The financial agreement which is the basis of the MOU was arranged by Joseph D'Arrigo, President & CEO, and Raj Nanvaan, Chief Financial Officer, after reviewing several other proposals. The interest rate on the note is eight percent (8%) due and payable at the end of the five-year term of the loan. The note is being collateralized with restricted shares of the Company's common stock with no conversion feature. Such shares will be returned upon repayment of the note after five years.
Raj Nanvaan stated, "We are pleased to be aligned with a group that has vast resources as well as a strong interest in our projects and also shares our belief in supporting the sovereignty and prosperity of Native American nations.
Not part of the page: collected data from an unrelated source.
theorem execGetCapabilities_follows {s0 s t : State} {p : MgmtPath} {v : BitVec 8} (ht : execGetCapabilities p v s = .next t) (h0 : Follows s0 s) : Follows s0 t := by
  unfold execGetCapabilities at ht
  injection ht with ht
  subst ht
  refine State.spdmAt_follows (fun s0 s h => ?_) h0
  repeat' split
  all_goals first | exact h | exact Follows.lit h | exact State.freeBytes_follows h | exact Follows.lit (State.freeBytes_follows h) | exact State.draw_follows h | exact h.trans ⟨rfl, SecFlow.of_eq rfl rfl rfl rfl rfl rfl rfl⟩


theorem execGetDigests_follows {s0 s t : State} {p : MgmtPath} (ht : execGetDigests p s = .next t) (h0 : Follows s0 s) : Follows s0 t := by
  unfold execGetDigests at ht
  injection ht with ht
  subst ht
  refine State.spdmAt_follows (fun s0 s h => ?_) h0
  dsimp only
  repeat' split
  all_goals first | exact h | exact Follows.lit h | exact State.freeBytes_follows h | exact Follows.lit (State.freeBytes_follows h) | exact State.draw_follows h | exact h.trans ⟨rfl, SecFlow.of_eq rfl rfl rfl rfl rfl rfl rfl⟩


theorem execTelemetrySample_follows {s0 : State} {s : State} {t : State} (ht : execTelemetrySample s = .next t) (h0 : Follows s0 s) :
    Follows s0 t := by
  unfold execTelemetrySample at ht; cases ht
  exact h0.trans ⟨rfl, SecFlow.refl _⟩

theorem execKeyExchange_follows {s0 s t : State} {p : MgmtPath} (ht : execKeyExchange p s = .next t) (h0 : Follows s0 s) : Follows s0 t := by
  unfold execKeyExchange at ht
  injection ht with ht
  subst ht
  refine State.spdmAt_follows (fun s0 s h => ?_) h0
  dsimp only
  repeat' split
  all_goals first | exact h | exact Follows.lit h | exact State.freeBytes_follows h | exact Follows.lit (State.freeBytes_follows h) | exact State.draw_follows h | exact h.trans ⟨rfl, SecFlow.of_eq rfl rfl rfl rfl rfl rfl rfl⟩


theorem execSpdmHeartbeat_follows {s0 s t : State} {p : MgmtPath} {n : Nat} (ht : execSpdmHeartbeat p n s = .next t) (h0 : Follows s0 s) : Follows s0 t := by
  unfold execSpdmHeartbeat at ht
  injection ht with ht
  subst ht
  refine State.inSession_follows (fun s0 s h => ?_) h0
  dsimp only
  repeat' split
  all_goals first | exact h | exact Follows.lit h | exact State.freeBytes_follows h | exact Follows.lit (State.freeBytes_follows h) | exact State.draw_follows h | exact h.trans ⟨rfl, SecFlow.of_eq rfl rfl rfl rfl rfl rfl rfl⟩


theorem State.rotate_follows {s0 s : State} (h0 : Follows s0 s) : Follows s0 s.rotate :=
  h0.trans ⟨rfl, SecFlow.of_eq rfl rfl rfl rfl rfl rfl rfl⟩


theorem State.secRotate_follows {s0 s : State} (h0 : Follows s0 s) : Follows s0 s.secRotate := State.secRun_follows (fun _ _ h => State.rotate_follows h) h0


theorem execRotateOwner_follows {s0 s t : State} (ht : execRotateOwner s = .next t) (h0 : Follows s0 s) : Follows s0 t := by
  unfold execRotateOwner at ht
  injection ht with ht
  subst ht
  exact State.secRotate_follows h0


theorem execSetCertificate_follows {s0 s t : State} {p : MgmtPath} {n : Fin 8} {c : List Byte} (ht : execSetCertificate p n c s = .next t) (h0 : Follows s0 s) : Follows s0 t := by
  unfold execSetCertificate at ht
  injection ht with ht
  subst ht
  refine Follows.ite h0 (State.spdmAt_follows (fun s0 s h => ?_) h0)
  dsimp only
  repeat' split
  all_goals first | exact h | exact h.trans ⟨rfl, SecFlow.of_eq rfl rfl rfl rfl rfl rfl rfl⟩


theorem execGetCertificate_follows {s0 s t : State} {p : MgmtPath} {n : Fin 8} (ht : execGetCertificate p n s = .next t) (h0 : Follows s0 s) : Follows s0 t := by
  unfold execGetCertificate at ht
  injection ht with ht
  subst ht
  refine State.spdmAt_follows (fun s0 s h => ?_) h0
  repeat' split
  all_goals first | exact h | exact Follows.lit h | exact State.freeBytes_follows h | exact Follows.lit (State.freeBytes_follows h) | exact State.draw_follows h | exact h.trans ⟨rfl, SecFlow.of_eq rfl rfl rfl rfl rfl rfl rfl⟩


theorem execIdeKm_follows {s0 : State} {port : Fin 4} {session : Nat} {op : BitVec 2} {s : State} {t : State} (ht : execIdeKm port session op s = .next t) (h0 : Follows s0 s) :
    Follows s0 t := by
  unfold execIdeKm at ht; cases ht
  with_reducible repeat' first | exact h0 | apply State.updHp_follows | apply State.emit_follows | apply Follows.ite

theorem execGetVersion_follows {s0 s t : State} {p : MgmtPath} (ht : execGetVersion p s = .next t) (h0 : Follows s0 s) : Follows s0 t := by
  unfold execGetVersion at ht
  injection ht with ht
  subst ht
  refine State.spdm_follows (fun s0 s h => ?_) h0
  dsimp only
  repeat' split
  all_goals first | exact h | exact Follows.lit h | exact State.freeBytes_follows h | exact Follows.lit (State.freeBytes_follows h) | exact State.draw_follows h | exact h.trans ⟨rfl, SecFlow.of_eq rfl rfl rfl rfl rfl rfl rfl⟩
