-- ==== Sys2Proof/Laws/FlowExec.lean ====
section
/-! SUPPORT. Laws/FlowExec.lean: what every command keeps. -/

namespace Sys2Proof.Machine
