-- ==== Sys2Proof/Laws/State.lean ====
section
/-! SUPPORT. Laws/State.lean: what each update of the state leaves as it was, and what a unit reads as after an update. -/

namespace Sys2Proof.Machine

set_option Elab.async false

/-! ## Tables -/

theorem Tbl.get_set {α : Type} (d : Nat → α) (t : Tbl α) (k j : Nat) (v : α) :
    Tbl.get d (Tbl.set t k v) j = if j = k then v else Tbl.get d t j := by
  induction t with
  | nil =>
    by_cases h : j = k
    · simp [Tbl.set, Tbl.get, h]
    · simp [Tbl.set, Tbl.get, h, show ¬ k = j from fun e => h e.symm]
  | cons e t ih =>
    obtain ⟨k', v'⟩ := e
    by_cases h1 : k < k'
    · by_cases h : j = k
      · simp [Tbl.set, h1, Tbl.get, h]
      · simp [Tbl.set, h1, Tbl.get, h, show ¬ k = j from fun e => h e.symm]
    · by_cases h2 : k = k'
      · subst h2
        by_cases h : j = k
        · simp [Tbl.set, Tbl.get, h]
        · simp [Tbl.set, Tbl.get, h, show ¬ k = j from fun e => h e.symm]
      · simp only [Tbl.set, h1, h2, if_false, Tbl.get, ih]
        by_cases h : k' = j
        · simp [h, show ¬ j = k from fun e => h2 (e.symm.trans h.symm)]
        · simp [h]

/-- Of two values set for one entry the later stands. -/
theorem Tbl.set_set {α : Type} (t : Tbl α) (k : Nat) (v w : α) : Tbl.set (Tbl.set t k v) k w = Tbl.set t k w := by
  induction t with
  | nil => simp [Tbl.set]
  | cons e t ih =>
    obtain ⟨k', x⟩ := e
    by_cases h1 : k < k'
    · simp [Tbl.set, h1]
    · by_cases h2 : k = k'
      · subst h2; simp [Tbl.set]
      · simp [Tbl.set, h1, h2, ih]

/-! ## sites -/

theorem State.site_set (s : State) (k j : Nat) (a : Site) : (s.setSite k a).site j = if j = k then a else s.site j := Tbl.get_set _ _ _ _ _

theorem State.site_upd (s : State) (k j : Nat) (f : Site → Site) :
    (s.updSite k f).site j = if j = k then f (s.site k) else s.site j := Tbl.get_set _ _ _ _ _

@[simp] theorem State.site_upd_self (s : State) (k : Nat) (f : Site → Site) : (s.updSite k f).site k = f (s.site k) := by
  rw [State.site_upd, if_pos rfl]

@[simp] theorem State.site_set_self (s : State) (k : Nat) (a : Site) : (s.setSite k a).site k = a := by
  rw [State.site_set, if_pos rfl]

theorem State.site_upd_ne (s : State) {k j : Nat} (f : Site → Site) (h : j ≠ k) : (s.updSite k f).site j = s.site j := by
  rw [State.site_upd, if_neg h]

theorem State.updSite_updSite (s : State) (k : Nat) (f g : Site → Site) : (s.updSite k f).updSite k g = s.updSite k (fun a => g (f a)) := by
  show (s.updSite k f).setSite k (g ((s.updSite k f).site k)) = _
  rw [State.site_upd_self]
  show ({ s with sites := _ } : State) = { s with sites := _ }
  rw [State.updSite, State.setSite, Tbl.set_set]

theorem State.updSite_congr {s : State} {k : Nat} {f g : Site → Site} (h : f (s.site k) = g (s.site k)) : s.updSite k f = s.updSite k g := by
  unfold State.updSite
  rw [h]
We have diligently reviewed many proposals before moving with this group. This loan is a straight-forward loan with an interest rate that makes sense. They're accepting our restricted common stock as collateral for this loan. They are the first group that realized the real potential of this company and didn't approach us with some sort of convertible note deal or unethical equity offer. They're a group that looked upon us with true synergy and I can honestly say with sincerity, we look forward to a long and prosperous relationship with them."
CEO Joseph D'Arrigo added, "We also have our audited financial statements well underway to completion as we plan on filing a registration statement with the SEC next year to become a fully reporting company. Our financial statements are being prepared by the company's Certified Public Accountants, the Resnick Druckman Group out of New York. Our legal counsel, Wright Lindsey & Jennings LLP will be preparing the necessary registration statements for filing with the SEC."